# Their kennel club name



## aldra (Jul 2, 2009)

so

When they are not rolling in mud ( or worse)

Not causing complete havoc 

What is their formal name?

I'll start

Rock Von Gold Midnight Ebony

Alias Shadow

A picture would be great , unless like me you are useless :lol: 

Aldra


----------



## peejay (May 10, 2005)

Our blue roan Cocker, long since departed..

"Harradland Sierra Blue"

We called her Jessie


Pete


----------



## camallison (Jul 15, 2009)

Our manic chocolate labrador, Maisie ..........

.........

.........

Elizabeth of Greendell.

She is a treasure, but impudent and head strong too. I would certainly not be without her. Of all the labs we have had over the years, she is by far the one I feel most attached to.

Colin


----------



## 747 (Oct 2, 2009)

Rowangarth Northern Angel -Whippet
Klondike Dash of Gold -Whippet
Maingate Red Admiral - Whippet (our affix)
Eastonite Estelle - Pug
Maingate Chilli Pepper - Pug


----------



## Stanner (Aug 17, 2006)

The one on the left is the late "Harvlin Sunset" or Gus.
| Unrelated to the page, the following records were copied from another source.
/-- Inside a cell that `s` began, the selected operation counts down or ends the high part (R107, R108, R110). -/
theorem encMove_inside_cell {s u : State} {k : Nat} (hk : k + 1 < 3 * s.enc.S) (hu : u.enc = cellEnc s k) :
    exec (encOp u) u = .next { u with enc := cellEnc s (k + 1) } := by
  have hb := cellHigh_bounds s
  have hlow := highTime_add_lowTime (topBit s.enc.word) s.enc.S
  have hhigh : cellHigh s = highTime (topBit s.enc.word) s.enc.S := rfl
  by_cases h1 : k < cellHigh s
  · have he : u.enc = { s.enc with phase := .high, tmr := cellHigh s - 1 - k } := by rw [hu, cellEnc, if_pos h1, if_pos h1]
    by_cases h2 : k + 1 < cellHigh s
    · have hpos : 0 < cellHigh s - 1 - k := by omega
      simp [encOp, exec, execEncHighTick, he, hpos, cellEnc, h2]
      omega
    · have hzero : cellHigh s - 1 - k = 0 := by omega
      simp [encOp, exec, execEncHighEnd, he, hzero, cellEnc, h2]
      omega
  · have he : u.enc = { s.enc with phase := .low, tmr := 3 * s.enc.S - 1 - k } := by rw [hu, cellEnc, if_neg h1, if_neg h1]
    have hpos : 0 < 3 * s.enc.S - 1 - k := by omega
    have h2 : ¬ k + 1 < cellHigh s := by omega
    simp [encOp, exec, execEncLowTick, he, hpos, cellEnc, h2]
    omega

/-- The encoder `k` ticks into a cell, with or without a monitor. -/
theorem cell_ticks {s : State} (h : Undisturbed s) (hb : BeginsCell s.enc) (k : Nat) (hk : k < 3 * s.enc.S) :
    ∃ t, core.run k s = .next t ∧ t.enc = cellEnc s k ∧ t.cfg = s.cfg ∧ Undisturbed t := by
  induction k with
  | zero => exact ⟨s, rfl, (cellEnc_zero hb).symm, rfl, h⟩
  | succ k ih =>
    obtain ⟨t, hrun, henc, hcfg, ht⟩ := ih (by omega)
    obtain ⟨u, hstep, huenc, hucfg, hu⟩ := step_undisturbed ht (encMove_inside_cell hk henc)
    exact ⟨u, by rw [core_run_add hrun, core_run_one hstep], huenc, hucfg.trans hcfg, hu⟩

/-- At the last tick of a cell the encoder is in the low part, with its timer run down. -/
theorem cellEnc_last {s : State} (hS : 1 ≤ s.enc.S) :
    cellEnc s (3 * s.enc.S - 1) = { s.enc with phase := .low, tmr := 0 } := by
  have hb := cellHigh_bounds s
  have h : ¬ 3 * s.enc.S - 1 < cellHigh s := by omega
  rw [cellEnc, if_neg h, if_neg h, Nat.sub_self]

/-! ### The cells of a pixel -/

/-- The encoder at the first tick of the cell `j` bits on (R109). -/
def bitEnc (e : EncRegs) (j : Nat) : EncRegs :=
  { e with word := e.word <<< j, cnt := e.cnt - j, phase := .high, tmr := highTime (topBit (e.word <<< j)) e.S - 1 }

theorem bitEnc_zero {e : EncRegs} (h : BeginsCell e) : bitEnc e 0 = e := by
  simp only [bitEnc, BitVec.shiftLeft_zero, Nat.sub_zero, ← h.timer, ← h.high]

theorem beginsCell_bitEnc {e : EncRegs} (h : BeginsCell e) (j : Nat) : BeginsCell (bitEnc e j) := ⟨rfl, rfl, h.positive⟩

/-- ENC.NEXT_BIT at the last tick of a cell begins the next bit's (R109). -/
theorem nextBit_of_cell {e : EncRegs} {j : Nat} (hj : j < e.cnt) {u : State}
    (hu : u.enc = { bitEnc e j with phase := .low, tmr := 0 }) :
    exec (encOp u) u = .next { u with enc := bitEnc e (j + 1) } := by
  have hcnt : 0 < e.cnt - j := by omega
  have hop : encOp u = .encNextBit := by simp [encOp, hu, bitEnc, hcnt]
  have hmove := EncMove.nextBit (s := u) (by rw [hu]) (by rw [hu]) (by rw [hu]; exact hcnt)
  rw [hop, exec_of_encMove hmove, withEnc_nil, hu]
  simp [bitEnc, BitVec.shiftLeft_add, Nat.sub_sub]

/-- From the first tick of a pixel to that of its cell `j`. -/
theorem pixel_cells {s : State} (h : Undisturbed s) (hb : BeginsCell s.enc) (j : Nat) (hj : j ≤ s.enc.cnt) :
    ∃ t, core.run (3 * s.enc.S * j) s = .next t ∧ t.enc = bitEnc s.enc j ∧ t.cfg = s.cfg ∧ Undisturbed t := by
  induction j with
  | zero => exact ⟨s, rfl, (bitEnc_zero hb).symm, rfl, h⟩
  | succ j ih =>
    obtain ⟨t, hrun, henc, hcfg, ht⟩ := ih (by omega)
    have htb : BeginsCell t.enc := henc ▸ beginsCell_bitEnc hb j
    have hS : t.enc.S = s.enc.S := by rw [henc]; rfl
    have hpos := hb.positive
    obtain ⟨u, hrunu, huenc, hucfg, hu⟩ := cell_ticks ht htb (3 * s.enc.S - 1) (by omega)
    have hlast : u.enc = { bitEnc s.enc j with phase := .low, tmr := 0 } := by
      rw [huenc, ← hS, cellEnc_last htb.positive, henc]
    obtain ⟨v, hstep, hvenc, hvcfg, hv⟩ := step_undisturbed hu (nextBit_of_cell (by omega) hlast)
    refine ⟨v, ?_, hvenc, hvcfg.trans (hucfg.trans hcfg), hv⟩
    rw [show 3 * s.enc.S * (j + 1) = 3 * s.enc.S * j + ((3 * s.enc.S - 1) + 1) by rw [Nat.mul_succ]; omega,
      core_run_add hrun, core_run_add hrunu, core_run_one hstep]

theorem topBit_shiftLeft (w : PixelWord) {j : Nat} (hj : j < 24) : topBit (w <<< j) = w.getLsbD (23 - j) := by
  unfold topBit
  rw [BitVec.getLsbD_shiftLeft]
  simp [show ¬ 23 < j by omega]

/-- The wire and `ready` at tick `k` of a cell (R101, R102, R119). -/
theorem outputs_in_cell {s t : State} {k : Nat} (hk : k < 3 * s.enc.S) (ht : t.enc = cellEnc s k) :
    t.wire = decide (k < cellHigh s) ∧ (t.ready = true ↔ s.enc.cnt = 0 ∧ k = 3 * s.enc.S - 1 ∧ s.enc.last = false) := by
  have hb := cellHigh_bounds s
  by_cases h : k < cellHigh s
  · have he : t.enc.phase = .high := by rw [ht, cellEnc, if_pos h]
    rw [ready_of_high he, wire_of_high he, decide_eq_true h]
    exact ⟨rfl, fun h => by simp at h, fun h => by omega⟩
  · have he : t.enc = { s.enc with phase := .low, tmr := 3 * s.enc.S - 1 - k } := by rw [ht, cellEnc, if_neg h, if_neg h]
    refine ⟨by rw [wire_of_ne_high (by simp [he]), decide_eq_false h], ?_⟩
    simp only [ready_iff, he, reduceCtorEq, false_and, true_and, false_or, or_false]
    have hlast : 3 * s.enc.S - 1 - k = 0 ↔ k = 3 * s.enc.S - 1 := by omega
    rw [hlast]
    exact ⟨fun ⟨h1, h2, h3⟩ => ⟨h2, h1, h3⟩, fun ⟨h1, h2, h3⟩ => ⟨h2, h1, h3⟩⟩

/-- Settles O30: to cell `j` by induction over the cells, and to its tick `k` by induction over the ticks. -/
theorem pixelOnTheWire : Obligations.PixelOnTheWire := by
  intro s hpending horder hS hp hcnt htmr j k hj hk
  have hb : BeginsCell s.enc := ⟨hp, by rw [htmr, highTime_eq]; rfl, hS⟩
  obtain ⟨u, hrun, henc, -, hu⟩ := pixel_cells ⟨hpending, horder⟩ hb j (by omega)
  have hSu : u.enc.S = s.enc.S := by rw [henc]; rfl
  obtain ⟨t, hrunt, htenc, -⟩ := cell_ticks hu (henc ▸ beginsCell_bitEnc hb j) k (by omega)
  obtain ⟨hwire, hready⟩ := outputs_in_cell (by omega) htenc
  have hhigh : cellHigh u = (1 + (s.enc.word.getLsbD (23 - j)).toNat) * s.enc.S := by
    unfold cellHigh
    rw [highTime_eq, henc, ← topBit_shiftLeft _ hj]; rfl
  refine ⟨t, by rw [core_run_add hrun, hrunt], by rw [hwire, hhigh], ?_⟩
  rw [hready, hSu, henc]
  simp only [bitEnc, hcnt]
  rw [show 23 - j = 0 ↔ j = 23 by omega]

end Sys2Proof.Machine
end

section
/-! PROOFS. The round trip: the encoder's frames as the attached monitor decodes them (R158, R200; log 25). -/

namespace Sys2Proof.Machine

/-! ### What a quiet run keeps -/

/-- From `s` to `t` nothing is raised and nothing of the configuration, the facade or the outside world but the queue changes. -/
structure Kept (s t : State) : Prop where
  cfg : t.cfg = s.cfg
  hold : t.hold = s.hold
  monS : t.mon.S = s.mon.S
  monN : t.mon.N = s.mon.N
  cfgSet : t.mon.cfgSet = s.mon.cfgSet
  tsBase : t.mon.tsBase = s.mon.tsBase
  env : t.env = { s.env with stream := t.env.stream }
  raised : Raised s t []

/-- The machine runs from `s` to `t` in `n` steps, each a tick, and keeps what `Kept` says. -/
structure Advances (s t : State) (n : Nat) : Prop where
  run : core.run n s = .next t
  ticks : t.tick = s.tick + n
  kept : Kept s t

theorem Kept.refl (s : State) : Kept s s := ⟨rfl, rfl, rfl, rfl, rfl, rfl, rfl, .refl s⟩

theorem Kept.trans {s t u : State} (h : Kept s t) (h' : Kept t u) : Kept s u where
  cfg := h'.cfg.trans h.cfg
  hold := h'.hold.trans h.hold
  monS := h'.monS.trans h.monS
  monN := h'.monN.trans h.monN
  cfgSet := h'.cfgSet.trans h.cfgSet
  tsBase := h'.tsBase.trans h.tsBase
  env := by rw [h'.env, h.env]
  raised := h.raised.trans h'.raised

theorem Advances.refl (s : State) : Advances s s 0 := ⟨rfl, rfl, .refl s⟩

theorem Advances.trans {s t u : State} {m n : Nat} (h : Advances s t m) (h' : Advances t u n) : Advances s u (m + n) :=
  ⟨(core_run_add h.run).trans h'.run, by rw [h'.ticks, h.ticks, Nat.add_assoc], h.kept.trans h'.kept⟩

theorem Advances.reportTime {s t : State} {n : Nat} (h : Advances s t n) : t.reportTime = s.reportTime + n := by
  rw [State.reportTime, State.reportTime, h.kept.tsBase, h.ticks, Nat.add_assoc]

/-- Quiet stays quiet while what `Kept` says is kept and no report is late. -/
theorem Quiet.of_kept {s t : State} (q : Quiet s) (h : Kept s t) (ho : t.mon.lastTs ≤ t.reportTime) : Quiet t where
  noInputs := by rw [h.env]; exact q.noInputs
  noneHeld := by rw [h.env]; exact q.noneHeld
  noHold := by rw [h.hold]; exact q.noHold
  attached := by rw [h.env]; exact q.attached
  configured := h.cfgSet.trans q.configured
  inOrder := ho

/-! ### The stream inputs -/

/-- Items queued to be presented at once (R84 `PIX`). -/
def queuedItems (its : List Item) : List Queued := its.map fun it => { notBefore := 0, item := it }

theorem queuedFrames_cons (f : List Pixel) (fs : List (List Pixel)) :
    queuedFrames (f :: fs) = queuedItems (frameItems 0 f) ++ queuedFrames fs := rfl

/-- The item at position `i` of a frame, `rest` being the pixels after it (R77). -/
def pixelItemAt (i : Nat) (px : Pixel) (rest : List Pixel) : Item :=
  { red := px.red, green := px.green, blue := px.blue, pos := BitVec.ofNat 4 i, first := decide (i = 0), last := rest.isEmpty }

theorem queuedItems_frameItems_cons (i : Nat) (px : Pixel) (rest : List Pixel) :
    queuedItems (frameItems i (px :: rest)) = { notBefore := 0, item := pixelItemAt i px rest } :: queuedItems (frameItems (i + 1) rest) :=
  rfl

theorem presented_of_queue {s : State} {it : Item} {q : List Queued} (hh : s.hold.valid = false)
    (hs : s.env.stream = { notBefore := 0, item := it } :: q) : s.presented = some it := by simp [State.presented, hh, hs]

theorem presented_of_empty {s : State} (hh : s.hold.valid = false) (hs : s.env.stream = []) : s.presented = none := by
  simp [State.presented, hh, hs]

theorem pixelItemAt_pos {i : Nat} (hi : i < 16) (px : Pixel) (rest : List Pixel) : (pixelItemAt i px rest).pos.toNat = i := by
  simp [pixelItemAt, Nat.mod_eq_of_lt hi]

/-- The items of a frame are accepted in their order (R103). -/
theorem itemOk_pixelItemAt {i N : Nat} {px : Pixel} {rest : List Pixel} (hN : N ≤ 16) (hlen : i + 1 + rest.length = N) :
    itemOk (pixelItemAt i px rest) N i = true := by
  have hpos := pixelItemAt_pos (i := i) (by omega) px rest
  rw [itemOk_iff, hpos]
  refine ⟨rfl, rfl, ?_⟩
  show rest.isEmpty = decide (i = N - 1)
  cases rest with
  | nil => simpa using by simp at hlen; omega
  | cons px' rest => simp at hlen ⊢; omega

/-! ### The cells of a pixel, as the attached monitor sees them -/

/-- The machine after a cell in whose last tick the encoder goes on as `e` and the queue as `q`. -/
def afterCell (s : State) (e : EncRegs) (q : List Queued) : State :=
  { s with
    out := ReportOut.none
    enc := e
    chain := (shiftChain (topBit s.enc.word) s).2.chain
    mon := { s.mon with
      lastTs := s.reportTime + 3 * s.enc.S - 1, riseTs := s.reportTime, fallTs := s.reportTime + cellHigh s, pending := true, phase := .low }
    tick := s.tick + 3 * s.enc.S
    env := { s.env with stream := q } }

theorem afterCell_chain (s : State) (e : EncRegs) (q : List Queued) :
    (afterCell s e q).chain = chainAfter s.mon.N [topBit s.enc.word] s.chain := rfl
The one on the right is the late "My Boy Vee" or Duke.

They were my daughter's - both had to be put down last year within 7 weeks of each other due to totally unrelated and untreatable ailments.


----------



## aldra (Jul 2, 2009)

How heartbreaking Stanner, they are beautiful

Aldra


----------



## fantails (Oct 24, 2013)

Sibford Ebony Boy aka "Stanley"
Black Labrador who is the biggest dope going
See profile pic


----------



## Remus (Feb 10, 2011)

"Owl" we call him Henry. He's a rescue dog, a mongrel (quarter Whippet, quarter Collie, half Border Collie - we had his DNA done). The Dogs Trust have to name so many dogs that they use lists of names. Bird names were being used when Henry was found. There was also a "Falcon" in the kennels when we got Henry. I often wonder if other animal charities do the same. Does the RSPB do it? 

Do they have birds called "Fido" or Rover"? 

You have to wonder don't you?


----------



## fantails (Oct 24, 2013)

as well as Stanley sibford ebony boy in the pic we have a mad jack russell (no pedigree of course) and 2 "adopted" dogs from the dog trust, Billy and Scruff - so bird names were obviously out then!


----------



## camallison (Jul 15, 2009)

aldra said:


> so
> 
> When they are not rolling in mud ( or worse)
> 
> ...


I tried another conventional reply to add a photo and it didn't work - let's see if this one does.

Colin


----------



## Spacerunner (Mar 18, 2006)

My mutt doesn't have a fancy name but she is a fancy breed.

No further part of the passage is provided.